Tools

Posted to the CCK08 Blog, August 1, 2008.


Thinking aloud about what tools we want to use, drawing from George's post on the weekly activities.


Each week will have a clearly defined topic. The topic will be introduced by a short article or introduction (in this case, a two page description or opinion piece)


OK, I would like to actually distribute these, and not just passively hope that people will visit the website. Thus I would like people to have to option sign up for a mailing list or to sign up for an RSS feed.


The more I think about this, the more I am inclined to want to use my own gRSShopper tool for this. It allows both types of subscriptions. And we will be able to include other content with the mailouts. And I have experience using it with thousands of subscribers. See http://grsshopper.downes.ca for more information.



Also: note that George says that each week begins with the clearly defined topic. I actually think we should have a mailout each weekday. More on this below.


or podcast, or whatever. Some weeks both Stephen and I will post an introductory piece, other weeks only one of us will.


I had originally thought I would want to longer talks, but on second thought, posting a one-hour video is probably not very effective. We want people to be able to actually view these, and people mostly won't view a one-hour video.


That said, my intention is to provide content for each week – certainly an introductory piece at the beginning of each week, and likely some follow-ups. I will offer (more or less) the same content through various media, including:

- Slideshare (with slide downloads)

- YouTube or Google Video (with video download)

- Odeo (with audio RSS download, and enclosures in the RSS feed)


- Text, as articles posted somewhere (either here or in gRSShopper)

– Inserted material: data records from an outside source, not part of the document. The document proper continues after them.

-- ==== Sys2Proof/Tests/Slice0.lean ====
section
/-! SUPPORT. Sys2Proof/Tests/Slice0.lean: the decoding of one word of every row, the check of terms, single steps whose results the spec
states or that follow from its rules by hand, and for each statement states and operands that meet its hypotheses. -/

open Sys2Proof Sys2Proof.Machine Sys2Proof.Safety
set_option maxRecDepth 100000

namespace Sys2Proof.Tests

/-! ## The check of terms: an ill-formed term for each check -/

/-- A load request. -/
def packet0 : Packet := { kind := 1, sectors := 0, phase := false, spare := 0, tag := 0, module := 0, slice := 0, opWord := 0, offset := 0, operands := 0, payload := [] }
def packet1 : Packet := { packet0 with spare := 1 }
def packet2 : Packet := { packet0 with payload := List.replicate 129 0 }
def frame0 : Frame := { seq := 0, packets := [packet0], tag := 0 }
def sensor0 : Sensor := { temp := 60, volts := [0, 0, 0, 0], amps := [0, 0, 0, 0], power := 0 }
def rect0 : Rect := { row0 := 0, row1 := 0, col0 := 0, col1 := 0 }
def rect1 : Rect := { rect0 with row0 := 1 }
def rect2 : Rect := { rect0 with row1 := 4 }
def rect3 : Rect := { rect0 with col0 := 1 }
def rect4 : Rect := { rect0 with col1 := 8 }

theorem test_wf_refuses0 :
    Instr.wf (.stallRunout 672 0 0) = false ∧ Instr.wf (.stallRunout 0 64 0) = false ∧ Instr.wf (.stallRunout 0 0 8) = false ∧
    Instr.wf (.yieldRunout 672 0 0) = false ∧ Instr.wf (.yieldRunout 0 64 0) = false ∧ Instr.wf (.yieldRunout 0 0 8) = false ∧
    Instr.wf (.ageingThreshold 672 0 0) = false ∧ Instr.wf (.ageingThreshold 0 64 0) = false ∧ Instr.wf (.ageingThreshold 0 0 8) = false ∧
    Instr.wf (.meetParkExpiry 672 0 0) = false ∧ Instr.wf (.meetParkExpiry 0 64 0) = false ∧ Instr.wf (.meetParkExpiry 0 0 8) = false ∧
    Instr.wf (.vgrowGrant 512 0) = false ∧ Instr.wf (.vgrowGrant 0 4) = false ∧ Instr.wf (.binTimerExpiry 512 0) = false ∧
    Instr.wf (.binTimerExpiry 0 32) = false ∧ Instr.wf (.looseWarpPlace 512 0) = false ∧ Instr.wf (.looseWarpPlace 0 32) = false ∧
    Instr.wf (.launchRequest 32 0) = false ∧ Instr.wf (.launchRequest 0 32) = false ∧ Instr.wf (.dispatchBlock 32) = false ∧
    Instr.wf (.warpRetire 672 0) = false ∧ Instr.wf (.warpRetire 0 64) = false ∧ Instr.wf (.loadSectorLand 672 0 0) = false ∧
    Instr.wf (.scratchpadLoadReturn 672 0) = false ∧ Instr.wf (.storeAck 672 0) = false ∧ Instr.wf (.homeLoad 672 0 0) = false ∧
    Instr.wf (.homeStore 672 0 0) = false ∧ Instr.wf (.homeAtomic 672 0 0) = false ∧ Instr.wf (.homeAtomic 0 0 33) = false ∧
    Instr.wf (.atomicReturn 672 0) = false ∧ Instr.wf (.monitorDrop 672 0 0) = false ∧ Instr.wf (.monitorDrop 0 64 0) = false ∧
    Instr.wf (.monitorDrop 0 0 8) = false ∧ Instr.wf (.wsleepTimeout 672 0 0) = false ∧ Instr.wf (.wsleepTimeout 0 64 0) = false ∧
    Instr.wf (.wsleepTimeout 0 0 8) = false ∧ Instr.wf (.bwaittTimeout 672 0 0) = false ∧ Instr.wf (.bwaittTimeout 0 64 0) = false ∧
    Instr.wf (.bwaittTimeout 0 0 8) = false := by
  refine ⟨?_, ?_, ?_, ?_, ?_, ?_, ?_, ?_, ?_, ?_, ?_, ?_, ?_, ?_, ?_, ?_, ?_, ?_, ?_, ?_, ?_, ?_, ?_, ?_, ?_, ?_, ?_, ?_, ?_, ?_, ?_, ?_, ?_, ?_, ?_, ?_, ?_, ?_, ?_, ?_⟩ <;> rfl

theorem test_wf_refuses1 :
    Instr.wf (.combiningEntryExpiry 672 0) = false ∧ Instr.wf (.combiningEntryExpiry 0 64) = false ∧ Instr.wf (.relDrainDone 672 0 0) = false ∧
    Instr.wf (.relDrainDone 0 64 0) = false ∧ Instr.wf (.relDrainDone 0 0 8) = false ∧ Instr.wf (.acqWaitDone 672 0 0) = false ∧
    Instr.wf (.acqWaitDone 0 64 0) = false ∧ Instr.wf (.acqWaitDone 0 0 8) = false ∧ Instr.wf (.translationWalk 32) = false ∧
    Instr.wf (.translationAnswer 32 0) = false ∧ Instr.wf (.remoteAtomicTimeout 672 0) = false ∧ Instr.wf (.copyStart 512 0) = false ∧
    Instr.wf (.copyStart 0 2) = false ∧ Instr.wf (.copyChunk 512 0) = false ∧ Instr.wf (.copyChunk 0 2) = false ∧
    Instr.wf (.copyPieceLand 512 0 0) = false ∧ Instr.wf (.copyPieceLand 0 2 0) = false ∧ Instr.wf (.copyoPieceAck 512 0 0) = false ∧
    Instr.wf (.copyoPieceAck 0 2 0) = false ∧ Instr.wf (.engineFaultDeliver 672 0) = false ∧ Instr.wf (.engineFaultDeliver 0 64) = false ∧
    Instr.wf (.qfenceRelease 672 0) = false ∧ Instr.wf (.mldbRun 512) = false ∧ Instr.wf (.mmacRun 512) = false ∧ Instr.wf (.mrdRun 512) = false ∧
    Instr.wf (.mzeroRun 512) = false ∧ Instr.wf (.manchRun 512) = false ∧ Instr.wf (.epiRun 512) = false ∧ Instr.wf (.mtestRun 512 0) = false ∧
    Instr.wf (.mfenceRun 512 false) = false ∧ Instr.wf (.scrubMatrixRun 512) = false ∧ Instr.wf (.selfTestIdle 512 false) = false ∧
    Instr.wf (.batchReopen 512) = false ∧ Instr.wf (.gathRun 32) = false ∧ Instr.wf (.poolRun 32) = false ∧ Instr.wf (.poolRowArrive 32 0) = false ∧
    Instr.wf (.mcredRun 32) = false ∧ Instr.wf (.mcstRun 32) = false ∧ Instr.wf (.wbcastRun 32) = false ∧ Instr.wf (.dgstRun 32) = false := by
  refine ⟨?_, ?_, ?_, ?_, ?_, ?_, ?_, ?_, ?_, ?_, ?_, ?_, ?_, ?_, ?_, ?_, ?_, ?_, ?_, ?_, ?_, ?_, ?_, ?_, ?_, ?_, ?_, ?_, ?_, ?_, ?_, ?_, ?_, ?_, ?_, ?_, ?_, ?_, ?_, ?_⟩ <;> rfl

theorem test_wf_refuses2 :
    Instr.wf (.engineCommandComplete 32 .pq) = false ∧ Instr.wf (.engineCommandComplete 0 .mq) = false ∧ Instr.wf (.gateProceed 512 0) = false ∧
    Instr.wf (.gateProceed 0 64) = false ∧ Instr.wf (.gretProceed 512 0) = false ∧ Instr.wf (.gretProceed 0 64) = false ∧
    Instr.wf (.dpreComplete 672) = false ∧ Instr.wf (.warpHalt 512 0) = false ∧ Instr.wf (.warpHalt 0 64) = false ∧
    Instr.wf (.unitScrubDone 512 .l1) = false ∧ Instr.wf (.unitScrubDone 0 (.regFile 4)) = false ∧ Instr.wf (.unitScrubDone 0 (.granule 4 0)) = false ∧
    Instr.wf (.unitScrubDone 0 (.granule 0 64)) = false ∧ Instr.wf (.unitScrubDone 0 (.scratchGroup 16)) = false ∧ Instr.wf (.unitWake 512 .l1) = false ∧
    Instr.wf (.unitWake 0 (.regFile 4)) = false ∧ Instr.wf (.unitWake 0 (.granule 4 0)) = false ∧ Instr.wf (.unitWake 0 (.granule 0 64)) = false ∧
    Instr.wf (.unitWake 0 (.scratchGroup 16)) = false ∧ Instr.wf (.unitPowerDown 512 .l1) = false ∧ Instr.wf (.unitPowerDown 0 (.regFile 4)) = false ∧
    Instr.wf (.unitPowerDown 0 (.granule 4 0)) = false ∧ Instr.wf (.unitPowerDown 0 (.granule 0 64)) = false ∧
    Instr.wf (.unitPowerDown 0 (.scratchGroup 16)) = false ∧ Instr.wf (.deferredTrapRecord 512 0) = false ∧ Instr.wf (.deferredTrapRecord 0 64) = false ∧
    Instr.wf (.notificationDrain 32) = false ∧ Instr.wf (.serviceInterrupt 672) = false ∧ Instr.wf (.wfiWake 672) = false ∧
    Instr.wf (.sipiDeliver 672) = false ∧ Instr.wf (.dispositionResume 512 0) = false ∧ Instr.wf (.dispositionResume 0 64) = false ∧
    Instr.wf (.dispositionKill 512 0) = false ∧ Instr.wf (.dispositionKill 0 64) = false ∧ Instr.wf (.dispositionHandler 512 0) = false ∧
    Instr.wf (.dispositionHandler 0 64) = false ∧ Instr.wf (.memoryError 32 0) = false ∧ Instr.wf (.isctlWrite 672) = false ∧
    Instr.wf (.ipendWrite 672) = false ∧ Instr.wf (.watchRegWrite 672) = false := by
  refine ⟨?_, ?_, ?_, ?_, ?_, ?_, ?_, ?_, ?_, ?_, ?_, ?_, ?_, ?_, ?_, ?_, ?_, ?_, ?_, ?_, ?_, ?_, ?_, ?_, ?_, ?_, ?_, ?_, ?_, ?_, ?_, ?_, ?_, ?_, ?_, ?_, ?_, ?_, ?_, ?_⟩ <;> rfl

theorem test_wf_refuses3 :
    Instr.wf (.csrWrite 672) = false ∧ Instr.wf (.debugHalt 512) = false ∧ Instr.wf (.debugResume 512) = false ∧ Instr.wf (.debugStep 512) = false ∧
    Instr.wf (.debugDump 512) = false ∧ Instr.wf (.debugArm 512) = false ∧ Instr.wf (.debugRead 512) = false ∧ Instr.wf (.debugBadCommand 512) = false ∧
    Instr.wf (.packetFetch 32 0) = false ∧ Instr.wf (.packetFetch 0 32) = false ∧ Instr.wf (.packetNop 32 0) = false ∧ Instr.wf (.packetNop 0 32) = false ∧
    Instr.wf (.packetSeed 32 0) = false ∧ Instr.wf (.packetSeed 0 32) = false ∧ Instr.wf (.packetSignal 32 0) = false ∧
    Instr.wf (.packetSignal 0 32) = false ∧ Instr.wf (.packetWaitsig 32 0) = false ∧ Instr.wf (.packetWaitsig 0 32) = false ∧
    Instr.wf (.packetCistern 32 0) = false ∧ Instr.wf (.packetCistern 0 32) = false ∧ Instr.wf (.packetQuery 32 0) = false ∧
    Instr.wf (.packetQuery 0 32) = false ∧ Instr.wf (.quantumEnd 32) = false ∧ Instr.wf (.firmwareRestart 32) = false ∧
    Instr.wf (.reinterleaveGroup 32) = false ∧ Instr.wf (.migrationReceipt 32 0) = false ∧ Instr.wf (.frameReceive 64 frame0) = false ∧
    Instr.wf (.frameReceive 0 { frame0 with packets := [packet1] }) = false ∧ Instr.wf (.portDown 64) = false ∧ Instr.wf (.portRetrain 64) = false ∧
    Instr.wf (.keyRotation 64) = false ∧ Instr.wf (.fabricReadResponse 64 packet0) = false ∧ Instr.wf (.fabricReadResponse 0 packet1) = false ∧
    Instr.wf (.fabricReadResponse 0 packet2) = false ∧ Instr.wf (.fabricWriteAck 64 packet0) = false ∧ Instr.wf (.fabricWriteAck 0 packet1) = false ∧
    Instr.wf (.fabricWriteAck 0 packet2) = false ∧ Instr.wf (.fabricAtomicResponse 64 packet0) = false ∧
    Instr.wf (.fabricAtomicResponse 0 packet1) = false ∧ Instr.wf (.fabricAtomicResponse 0 packet2) = false := by
  refine ⟨?_, ?_, ?_, ?_, ?_, ?_, ?_, ?_, ?_, ?_, ?_, ?_, ?_, ?_, ?_, ?_, ?_, ?_, ?_, ?_, ?_, ?_, ?_, ?_, ?_, ?_, ?_, ?_, ?_, ?_, ?_, ?_, ?_, ?_, ?_, ?_, ?_, ?_, ?_, ?_⟩ <;> rfl

theorem test_wf_refuses4 :
    Instr.wf (.fabricMulticastLine 64 packet0) = false ∧ Instr.wf (.fabricMulticastLine 0 packet1) = false ∧
    Instr.wf (.fabricMulticastLine 0 packet2) = false ∧ Instr.wf (.fabricErrorResponse 64 packet0) = false ∧
    Instr.wf (.fabricErrorResponse 0 packet1) = false ∧ Instr.wf (.fabricErrorResponse 0 packet2) = false ∧ Instr.wf (.windowAccess 64 packet0) = false ∧
    Instr.wf (.windowAccess 0 packet1) = false ∧ Instr.wf (.windowAccess 0 packet2) = false ∧ Instr.wf (.frameReplay 64) = false ∧
    Instr.wf (.cxlHostRequest 32 0) = false ∧ Instr.wf (.cxlRegionReclaim 32 0) = false ∧ Instr.wf (.refreshWindow 8) = false ∧
    Instr.wf (.cisternScrub 8 false) = false ∧ Instr.wf (.sensorSample 32 sensor0) = false ∧
    Instr.wf (.sensorSample 0 { sensor0 with volts := [] }) = false ∧ Instr.wf (.sensorSample 0 { sensor0 with amps := [] }) = false ∧
    Instr.wf (.powerQuotaUpdate 65) = false ∧ Instr.wf (.partitionForm 32 rect0 .failed) = false ∧ Instr.wf (.partitionForm 0 rect1 .failed) = false ∧
    Instr.wf (.partitionForm 0 rect2 .failed) = false ∧ Instr.wf (.partitionForm 0 rect3 .failed) = false ∧
    Instr.wf (.partitionForm 0 rect4 .failed) = false ∧ Instr.wf (.bootRetry 32 .failed) = false ∧ Instr.wf (.partitionReset 32) = false := by
  refine ⟨?_, ?_, ?_, ?_, ?_, ?_, ?_, ?_, ?_, ?_, ?_, ?_, ?_, ?_, ?_, ?_, ?_, ?_, ?_, ?_, ?_, ?_, ?_, ?_, ?_⟩ <;> rfl

/-! ## Decoding: one word of every row, its fields d, a and b the distinct bytes 0x83, 0xC5 and 0xE9 where the row leaves them free (R23, R25, R36) -/

theorem test_decode_control :
    decode 0x0083C5E9 = .ok .ill ∧ decode 0x0183C5E9 = .ok .nop ∧ decode 0x0283C5E9 = .ok (.bra 0x83c5e9) ∧ decode 0x0383C5E9 = .ok (.sbra (.s 3) 0xc5e9) ∧
    decode 0x0483C5E9 = .ok (.brx (.p 5)) ∧ decode 0x0583C5E9 = .ok (.call (.s 3) 0xc5e9) ∧ decode 0x0683C5E9 = .ok (.callx (.s 3) (.p 5)) ∧
    decode 0x0783C5E9 = .ok (.ret (.p 5)) ∧ decode 0x0883C5E9 = .ok (.join 0xc5e9) ∧ decode 0x0983C5E9 = .ok .meet ∧
    decode 0x0A83C5E9 = .ok (.switch (.s 3) 0xc5e9) ∧ decode 0x0B83C5E9 = .ok (.wsync 0xc5e9) ∧ decode 0x0C83C5E9 = .ok .exit ∧
    decode 0x0D83C5E9 = .ok (.trap 0xc5e9) ∧ decode 0x0E83C5E9 = .ok (.yield 0xc5e9) ∧ decode 0x0F83C5E9 = .ok (.exec (.p 5)) := by
  refine ⟨?_, ?_, ?_, ?_, ?_, ?_, ?_, ?_, ?_, ?_, ?_, ?_, ?_, ?_, ?_, ?_⟩ <;> rfl

theorem test_decode_lane0 :
    decode 0x1083C5E9 = .ok (.mov (.s 3) (.p 5)) ∧ decode 0x1183C5E9 = .ok (.movi (.s 3) 0xc5e9) ∧ decode 0x1283C5E9 = .ok (.movh (.s 3) 0xc5e9) ∧
    decode 0x1383C5E9 = .ok (.add (.s 3) (.p 5) (.k 9)) ∧ decode 0x1483C5E9 = .ok (.sub (.s 3) (.p 5) (.k 9)) ∧
    decode 0x1583C5E9 = .ok (.mul (.s 3) (.p 5) (.k 9)) ∧ decode 0x1683C5E9 = .ok (.mulh (.s 3) (.p 5) (.k 9)) ∧
    decode 0x1783C5E9 = .ok (.mad (.s 3) (.p 5) (.k 9)) ∧ decode 0x1883C5E9 = .ok (.neg (.s 3) (.p 5)) ∧ decode 0x1983C5E9 = .ok (.abs (.s 3) (.p 5)) ∧
    decode 0x1A83C5E9 = .ok (.min (.s 3) (.p 5) (.k 9)) ∧ decode 0x1B83C5E9 = .ok (.max (.s 3) (.p 5) (.k 9)) ∧
    decode 0x1C83C5E9 = .ok (.div (.s 3) (.p 5) (.k 9)) ∧ decode 0x1D83C5E9 = .ok (.rem (.s 3) (.p 5) (.k 9)) ∧
    decode 0x1E83C5E9 = .ok (.clamp (.s 3) (.p 5) (.k 9)) ∧ decode 0x1F83C5E9 = .ok (.sel (.s 3) (.p 5) (.k 9)) ∧
    decode 0x2083C5E9 = .ok (.and (.s 3) (.p 5) (.k 9)) ∧ decode 0x2183C5E9 = .ok (.or (.s 3) (.p 5) (.k 9)) ∧
    decode 0x2283C5E9 = .ok (.xor (.s 3) (.p 5) (.k 9)) ∧ decode 0x2383C5E9 = .ok (.not (.s 3) (.p 5)) ∧
    decode 0x2483C5E9 = .ok (.shl (.s 3) (.p 5) (.k 9)) ∧ decode 0x2583C5E9 = .ok (.shr (.s 3) (.p 5) (.k 9)) ∧
    decode 0x2683C5E9 = .ok (.sar (.s 3) (.p 5) (.k 9)) ∧ decode 0x2783C5E9 = .ok (.rol (.s 3) (.p 5) (.k 9)) := by
  refine ⟨?_, ?_, ?_, ?_, ?_, ?_, ?_, ?_, ?_, ?_, ?_, ?_, ?_, ?_, ?_, ?_, ?_, ?_, ?_, ?_, ?_, ?_, ?_, ?_⟩ <;> rfl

Links to external resources for additional reading/viewing will be provided weekly as well.


Again, gRSShopper provides this; the format could be similar to OLDaily's (we can adapt the template for this course if we desire).


These links will appear as posts in the daily mailout, as well as the RSS feed, and will be provided by both George and I.


Short podcasts and opinion pieces will be presented – i.e. "Stephen's views" "George's views". Stephen and I share many overlapping views of knowledge and learning. But a few core disagreements exist. We'll try and provide a diversity of thought – complimentary and at times in conflict – for you to consider.


See above.


Discussions will be held in asynchronous forums like blogs, moodle, and wikis. Use of the course code – CCK08 for tagging posts or sharing del.icio.us resources will be helpful.



This is a key point. I don't think it will be helpful to try to provide some sort of common discussion forum or content management system. It would mean that everybody had to learn the system and that they would be constrained by the limits of the system.


We want people to be able to discuss things wherever they feel comfortable. That's why George talks about blogs, Moodles and wikis, and recommends a course code.


We want to encourage people – either as individuals or groups – to establish whatever web presence they want for the course. We can throw up an open wiki or Moodle for people who want that, perhaps. But those will not be the course and we will not favour any locally hosted system.


Basically, what we will be asking is for: people who would like to participate in the course discussion to send us their RSS feed. We will aggregate the RSS feeds and post links and summaries to the daily mailout. Most of this can be done automatically by gRSShopper, organizing discussion around links or topics.


Assignments and activities for participants who have enrolled "for-credit" will be required for completion/reflection on a weekly basis as well. Full assignment details will be provided to all enrolled learners.


Basically, what we're looking at here, I think, is for enrolled students to complete assignments by creating summaries and perspectives on the course discussion. Again, there is no need to create a centralized platform for this; students can use blogs or whatever.


Weekly live lectures and presentations will be held as well. These lectures will likely be delivered in Elluminate.



This will be a challenge as the course enrollment exceeds the Elluminate license by a factor of ten. We may want to reconsider how we conduct live events.


I would like to explore using a set-up similar to that used by Ed Tech talk (or maybe even their actual tools – we could discuss this). They have a lot of experience with the live show and we should draw from that.


They will be recorded for participants who are in different time zones and prefer not to get up in the middle of the night to listen to two Canadians presenting :) .


Also, the Ed Tech Talk recordings don't require proprietary players… :p


We will likely have a series of guest presenters through out the course…more information soon.


What is key to me, I think, is that our interactions during the course be more like conversations than presentations. More like talk radio than National Geographic. The reason for this is that it's more interesting and allows us to integrate diverse voices more easily.



Mind maps of key discussion topics will be co-created with participants at the conclusion of each week.


Not a bad idea, though I am not a mind-map person. George can suggest a technology here…?


That said, I'd like to see other artifacts created by participants. What would really interest me, for example, are photo-slides created by participants and stored as a Flickr group. Like this (there's a better example out there but I can't find it).